* **What you should do**
Below are some records. Return exactly the lines from the one containing "else if d == stepDigest" through the one containing "step 4). -/", both included, and only those.
----------
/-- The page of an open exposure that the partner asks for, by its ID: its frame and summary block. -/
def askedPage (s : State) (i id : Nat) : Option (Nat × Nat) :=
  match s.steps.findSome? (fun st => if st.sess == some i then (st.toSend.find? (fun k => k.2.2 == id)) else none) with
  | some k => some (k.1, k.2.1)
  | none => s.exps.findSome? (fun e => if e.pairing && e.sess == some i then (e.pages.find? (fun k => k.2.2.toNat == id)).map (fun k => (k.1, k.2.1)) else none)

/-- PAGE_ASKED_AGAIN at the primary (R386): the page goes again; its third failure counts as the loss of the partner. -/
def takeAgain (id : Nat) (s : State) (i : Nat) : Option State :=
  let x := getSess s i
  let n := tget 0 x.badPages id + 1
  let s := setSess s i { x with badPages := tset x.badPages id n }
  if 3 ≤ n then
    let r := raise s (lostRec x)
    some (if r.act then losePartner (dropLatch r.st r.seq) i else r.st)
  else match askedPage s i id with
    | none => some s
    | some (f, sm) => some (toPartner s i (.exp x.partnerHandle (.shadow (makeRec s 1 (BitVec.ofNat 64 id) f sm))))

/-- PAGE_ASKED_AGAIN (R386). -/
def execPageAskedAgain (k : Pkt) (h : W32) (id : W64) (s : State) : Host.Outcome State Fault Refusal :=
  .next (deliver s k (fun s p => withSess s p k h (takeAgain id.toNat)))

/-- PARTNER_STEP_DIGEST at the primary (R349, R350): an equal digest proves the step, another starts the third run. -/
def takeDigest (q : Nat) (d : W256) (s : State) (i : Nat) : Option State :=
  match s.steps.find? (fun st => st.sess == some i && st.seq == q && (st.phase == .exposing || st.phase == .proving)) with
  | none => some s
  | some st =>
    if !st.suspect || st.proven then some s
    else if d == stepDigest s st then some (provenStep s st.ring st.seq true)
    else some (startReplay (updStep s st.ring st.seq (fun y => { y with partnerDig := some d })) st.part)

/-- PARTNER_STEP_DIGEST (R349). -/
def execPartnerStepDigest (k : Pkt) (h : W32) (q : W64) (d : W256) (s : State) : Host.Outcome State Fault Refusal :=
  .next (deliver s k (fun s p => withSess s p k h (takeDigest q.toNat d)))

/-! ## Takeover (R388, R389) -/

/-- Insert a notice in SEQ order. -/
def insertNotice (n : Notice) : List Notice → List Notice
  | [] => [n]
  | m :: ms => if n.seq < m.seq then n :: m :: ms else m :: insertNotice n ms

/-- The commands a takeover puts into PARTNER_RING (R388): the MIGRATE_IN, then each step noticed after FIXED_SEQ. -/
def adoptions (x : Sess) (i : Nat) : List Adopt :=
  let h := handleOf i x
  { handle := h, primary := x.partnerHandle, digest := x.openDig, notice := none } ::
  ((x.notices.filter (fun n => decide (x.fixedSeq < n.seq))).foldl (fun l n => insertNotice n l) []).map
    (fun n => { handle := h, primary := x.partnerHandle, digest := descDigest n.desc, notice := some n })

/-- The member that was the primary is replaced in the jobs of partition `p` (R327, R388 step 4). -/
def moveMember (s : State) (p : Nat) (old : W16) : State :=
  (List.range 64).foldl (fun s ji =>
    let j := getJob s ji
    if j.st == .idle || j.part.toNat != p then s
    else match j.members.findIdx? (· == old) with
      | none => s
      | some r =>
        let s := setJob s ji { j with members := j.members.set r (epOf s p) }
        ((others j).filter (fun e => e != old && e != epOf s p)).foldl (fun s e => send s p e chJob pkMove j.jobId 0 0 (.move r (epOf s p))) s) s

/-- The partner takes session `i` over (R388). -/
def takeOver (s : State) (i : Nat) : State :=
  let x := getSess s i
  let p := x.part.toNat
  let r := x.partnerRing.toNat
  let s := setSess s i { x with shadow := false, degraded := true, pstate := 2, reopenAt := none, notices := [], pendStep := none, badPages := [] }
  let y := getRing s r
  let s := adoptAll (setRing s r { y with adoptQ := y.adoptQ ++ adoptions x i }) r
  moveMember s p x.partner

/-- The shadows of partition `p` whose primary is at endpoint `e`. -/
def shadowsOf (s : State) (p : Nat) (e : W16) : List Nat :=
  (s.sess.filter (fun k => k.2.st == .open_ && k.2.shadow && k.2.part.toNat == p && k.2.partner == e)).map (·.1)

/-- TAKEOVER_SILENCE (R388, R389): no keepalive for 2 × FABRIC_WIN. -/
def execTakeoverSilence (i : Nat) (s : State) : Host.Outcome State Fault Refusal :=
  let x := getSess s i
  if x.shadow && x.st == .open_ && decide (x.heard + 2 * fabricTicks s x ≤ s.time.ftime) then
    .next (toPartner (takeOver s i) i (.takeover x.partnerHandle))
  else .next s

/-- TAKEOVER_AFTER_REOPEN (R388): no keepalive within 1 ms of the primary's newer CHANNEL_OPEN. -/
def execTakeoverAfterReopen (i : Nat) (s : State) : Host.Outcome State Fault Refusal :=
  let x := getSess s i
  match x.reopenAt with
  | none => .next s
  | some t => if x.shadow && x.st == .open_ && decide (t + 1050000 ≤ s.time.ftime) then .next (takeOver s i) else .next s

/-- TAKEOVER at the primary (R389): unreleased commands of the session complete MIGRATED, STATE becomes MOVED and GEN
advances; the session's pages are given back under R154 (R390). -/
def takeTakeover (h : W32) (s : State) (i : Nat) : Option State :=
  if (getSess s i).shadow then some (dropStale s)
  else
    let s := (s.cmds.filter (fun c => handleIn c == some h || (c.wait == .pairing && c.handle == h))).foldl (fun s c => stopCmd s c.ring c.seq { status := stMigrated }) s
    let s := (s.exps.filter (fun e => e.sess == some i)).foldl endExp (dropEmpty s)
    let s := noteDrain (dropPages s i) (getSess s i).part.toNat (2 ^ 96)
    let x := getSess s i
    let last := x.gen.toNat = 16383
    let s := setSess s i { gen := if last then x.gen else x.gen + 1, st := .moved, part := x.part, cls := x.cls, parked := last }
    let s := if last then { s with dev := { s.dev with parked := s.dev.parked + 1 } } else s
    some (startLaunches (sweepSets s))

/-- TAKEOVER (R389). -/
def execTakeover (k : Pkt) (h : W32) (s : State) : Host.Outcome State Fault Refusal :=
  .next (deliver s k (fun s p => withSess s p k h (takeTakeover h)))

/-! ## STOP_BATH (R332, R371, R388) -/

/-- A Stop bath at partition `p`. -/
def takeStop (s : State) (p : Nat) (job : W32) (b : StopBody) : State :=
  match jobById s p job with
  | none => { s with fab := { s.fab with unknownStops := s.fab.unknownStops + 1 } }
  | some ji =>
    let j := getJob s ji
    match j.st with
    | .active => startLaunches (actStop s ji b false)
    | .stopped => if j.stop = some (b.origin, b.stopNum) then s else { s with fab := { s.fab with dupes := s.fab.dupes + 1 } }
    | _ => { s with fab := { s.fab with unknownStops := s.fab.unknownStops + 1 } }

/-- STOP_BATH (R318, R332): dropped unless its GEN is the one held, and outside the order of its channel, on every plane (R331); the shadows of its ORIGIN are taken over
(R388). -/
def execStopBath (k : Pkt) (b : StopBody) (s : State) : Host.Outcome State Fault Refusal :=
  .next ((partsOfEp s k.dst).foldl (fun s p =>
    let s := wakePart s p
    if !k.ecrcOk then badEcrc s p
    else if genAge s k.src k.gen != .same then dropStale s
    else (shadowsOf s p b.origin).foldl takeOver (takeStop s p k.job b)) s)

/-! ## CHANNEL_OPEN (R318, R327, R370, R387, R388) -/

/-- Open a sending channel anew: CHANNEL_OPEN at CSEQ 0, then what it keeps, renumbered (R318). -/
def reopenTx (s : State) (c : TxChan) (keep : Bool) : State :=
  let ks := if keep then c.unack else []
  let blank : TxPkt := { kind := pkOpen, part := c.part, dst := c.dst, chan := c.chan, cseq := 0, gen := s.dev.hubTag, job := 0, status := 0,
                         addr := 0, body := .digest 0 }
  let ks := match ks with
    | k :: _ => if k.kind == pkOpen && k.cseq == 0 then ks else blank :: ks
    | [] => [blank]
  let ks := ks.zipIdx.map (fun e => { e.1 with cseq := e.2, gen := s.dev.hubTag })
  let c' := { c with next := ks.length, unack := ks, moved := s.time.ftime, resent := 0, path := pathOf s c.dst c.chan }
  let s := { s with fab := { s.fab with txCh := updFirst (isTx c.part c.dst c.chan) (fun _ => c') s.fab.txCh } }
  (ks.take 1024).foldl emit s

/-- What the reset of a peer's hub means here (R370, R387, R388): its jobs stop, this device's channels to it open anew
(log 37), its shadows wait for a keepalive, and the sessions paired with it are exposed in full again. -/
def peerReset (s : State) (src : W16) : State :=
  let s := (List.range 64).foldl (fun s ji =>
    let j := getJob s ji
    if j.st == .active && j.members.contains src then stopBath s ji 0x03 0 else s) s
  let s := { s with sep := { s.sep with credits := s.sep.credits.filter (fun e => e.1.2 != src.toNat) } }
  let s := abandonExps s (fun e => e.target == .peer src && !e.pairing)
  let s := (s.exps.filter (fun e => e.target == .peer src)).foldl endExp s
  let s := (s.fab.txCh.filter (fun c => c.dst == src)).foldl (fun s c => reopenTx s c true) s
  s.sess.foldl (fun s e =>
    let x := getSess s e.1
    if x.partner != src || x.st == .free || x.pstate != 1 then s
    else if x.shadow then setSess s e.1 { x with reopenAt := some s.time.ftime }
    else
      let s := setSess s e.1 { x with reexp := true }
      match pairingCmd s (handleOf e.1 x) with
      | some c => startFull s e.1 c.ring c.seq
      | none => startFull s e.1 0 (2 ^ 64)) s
----------
* **Task response**
    else if d == stepDigest s st then some (provenStep s st.ring st.seq true)
    else some (startReplay (updStep s st.ring st.seq (fun y => { y with partnerDig := some d })) st.part)

/-- PARTNER_STEP_DIGEST (R349). -/
def execPartnerStepDigest (k : Pkt) (h : W32) (q : W64) (d : W256) (s : State) : Host.Outcome State Fault Refusal :=
  .next (deliver s k (fun s p => withSess s p k h (takeDigest q.toNat d)))

/-! ## Takeover (R388, R389) -/

/-- Insert a notice in SEQ order. -/
def insertNotice (n : Notice) : List Notice → List Notice
  | [] => [n]
  | m :: ms => if n.seq < m.seq then n :: m :: ms else m :: insertNotice n ms

/-- The commands a takeover puts into PARTNER_RING (R388): the MIGRATE_IN, then each step noticed after FIXED_SEQ. -/
def adoptions (x : Sess) (i : Nat) : List Adopt :=
  let h := handleOf i x
  { handle := h, primary := x.partnerHandle, digest := x.openDig, notice := none } ::
  ((x.notices.filter (fun n => decide (x.fixedSeq < n.seq))).foldl (fun l n => insertNotice n l) []).map
    (fun n => { handle := h, primary := x.partnerHandle, digest := descDigest n.desc, notice := some n })

/-- The member that was the primary is replaced in the jobs of partition `p` (R327, R388 step 4). -/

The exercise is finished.